The two pulleys are fixed...

The period doesn't depend on the displacement.

well if u see in the formula of time period there is not saying abu distance i guess

T=2pie under root m/k

means it is independent from distance

But there is k which is different.

i agree it will be different i m just telling in response to that distance u were saying

Heena is right. Period of oscillation is isochorous.
The spring constant doesn't change either.

heena cm there

Well if you still insist your answer is not there in the options.

See the spring constant may be same but it depends on the force The force is NOT 2kx.

Thats all is given. i think slant can be kept constant.

Is this an option?\[T = 2\pi \sqrt{2 \over 2 k \cos(\theta)}\]

Rather. \[T = 2 \pi \sqrt{m \over 2k \cos(\theta)}\]

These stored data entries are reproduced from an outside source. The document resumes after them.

/-! ## setOutp -/

@[simp] theorem State.setOutp_pending (s : State) (p : Nat) (x : Outp) : (s.setOutp p x).pending = s.pending := rfl
@[simp] theorem State.setOutp_part (s : State) (p : Nat) (x : Outp) : (s.setOutp p x).part = s.part := rfl
@[simp] theorem State.setOutp_time (s : State) (p : Nat) (x : Outp) : (s.setOutp p x).time = s.time := rfl
@[simp] theorem State.setOutp_ref (s : State) (p : Nat) (x : Outp) : (s.setOutp p x).ref = s.ref := rfl
@[simp] theorem State.setOutp_cyc (s : State) (p : Nat) (x : Outp) : (s.setOutp p x).cyc = s.cyc := rfl
@[simp] theorem State.setOutp_freeIdx (s : State) (p : Nat) (x : Outp) : (s.setOutp p x).freeIdx = s.freeIdx := rfl
@[simp] theorem State.setOutp_host (s : State) (p : Nat) (x : Outp) : (s.setOutp p x).host = s.host := rfl
@[simp] theorem State.setOutp_csr (s : State) (p : Nat) (x : Outp) : (s.setOutp p x).csr = s.csr := rfl
@[simp] theorem State.setOutp_ports (s : State) (p : Nat) (x : Outp) : (s.setOutp p x).ports = s.ports := rfl
@[simp] theorem State.setOutp_lanes (s : State) (p : Nat) (x : Outp) : (s.setOutp p x).lanes = s.lanes := rfl
@[simp] theorem State.setOutp_phy (s : State) (p : Nat) (x : Outp) : (s.setOutp p x).phy = s.phy := rfl
@[simp] theorem State.setOutp_links (s : State) (p : Nat) (x : Outp) : (s.setOutp p x).links = s.links := rfl
@[simp] theorem State.setOutp_sweep (s : State) (p : Nat) (x : Outp) : (s.setOutp p x).sweep = s.sweep := rfl
@[simp] theorem State.setOutp_activeCount (s : State) (p : Nat) (x : Outp) : (s.setOutp p x).activeCount = s.activeCount := rfl
@[simp] theorem State.setOutp_ni (s : State) (p : Nat) (x : Outp) : (s.setOutp p x).ni = s.ni := rfl
@[simp] theorem State.setOutp_knl (s : State) (p : Nat) (x : Outp) : (s.setOutp p x).knl = s.knl := rfl
@[simp] theorem State.setOutp_binds (s : State) (p : Nat) (x : Outp) : (s.setOutp p x).binds = s.binds := rfl
@[simp] theorem State.setOutp_quarTags (s : State) (p : Nat) (x : Outp) : (s.setOutp p x).quarTags = s.quarTags := rfl
@[simp] theorem State.setOutp_lastGen (s : State) (p : Nat) (x : Outp) : (s.setOutp p x).lastGen = s.lastGen := rfl
@[simp] theorem State.setOutp_cmds (s : State) (p : Nat) (x : Outp) : (s.setOutp p x).cmds = s.cmds := rfl
@[simp] theorem State.setOutp_pool (s : State) (p : Nat) (x : Outp) : (s.setOutp p x).pool = s.pool := rfl
@[simp] theorem State.setOutp_cryptoErr (s : State) (p : Nat) (x : Outp) : (s.setOutp p x).cryptoErr = s.cryptoErr := rfl
@[simp] theorem State.setOutp_rtv (s : State) (p : Nat) (x : Outp) : (s.setOutp p x).rtv = s.rtv := rfl
@[simp] theorem State.setOutp_isl (s : State) (p : Nat) (x : Outp) : (s.setOutp p x).isl = s.isl := rfl
@[simp] theorem State.setOutp_tray (s : State) (p : Nat) (x : Outp) : (s.setOutp p x).tray = s.tray := rfl
@[simp] theorem State.setOutp_spg (s : State) (p : Nat) (x : Outp) : (s.setOutp p x).spg = s.spg := rfl
@[simp] theorem State.setOutp_det (s : State) (p : Nat) (x : Outp) : (s.setOutp p x).det = s.det := rfl
@[simp] theorem State.setOutp_scents (s : State) (p : Nat) (x : Outp) : (s.setOutp p x).scents = s.scents := rfl
@[simp] theorem State.setOutp_hnd (s : State) (p : Nat) (x : Outp) : (s.setOutp p x).hnd = s.hnd := rfl
@[simp] theorem State.setOutp_klp (s : State) (p : Nat) (x : Outp) : (s.setOutp p x).klp = s.klp := rfl
@[simp] theorem State.setOutp_pwr (s : State) (p : Nat) (x : Outp) : (s.setOutp p x).pwr = s.pwr := rfl
@[simp] theorem State.setOutp_tcl (s : State) (p : Nat) (x : Outp) : (s.setOutp p x).tcl = s.tcl := rfl
@[simp] theorem State.setOutp_samp (s : State) (p : Nat) (x : Outp) : (s.setOutp p x).samp = s.samp := rfl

cos theta is outside the sqrt.

I would go with that one.
Sorry for the bad answer.

Could you explain?

as spring is extended by x it got comression too x but here if u see in figure there is string too

t=F right look at this figure that i m hoping abu this ques to be
|dw:1329037050794:dw|

2Tcos thta-mg=ma
right?

now if we arrege it to form of shm equation T yeilds

how u take 2T i mean here box applies T' and pulley is apllying T

is a out come of vectors also T=T'

T in newton formula is tntion & next is period of time

don't get my goal yea?

na?

what is mean?

lolz its a word of hindi just tongue slip forget it :P

If we take the spring's extension be x, then the block moves by \[x \cos \theta\]

*bookmark. I have to go now, but if this is still unanswered when I'm back I'll help.

Ok thanks a lot...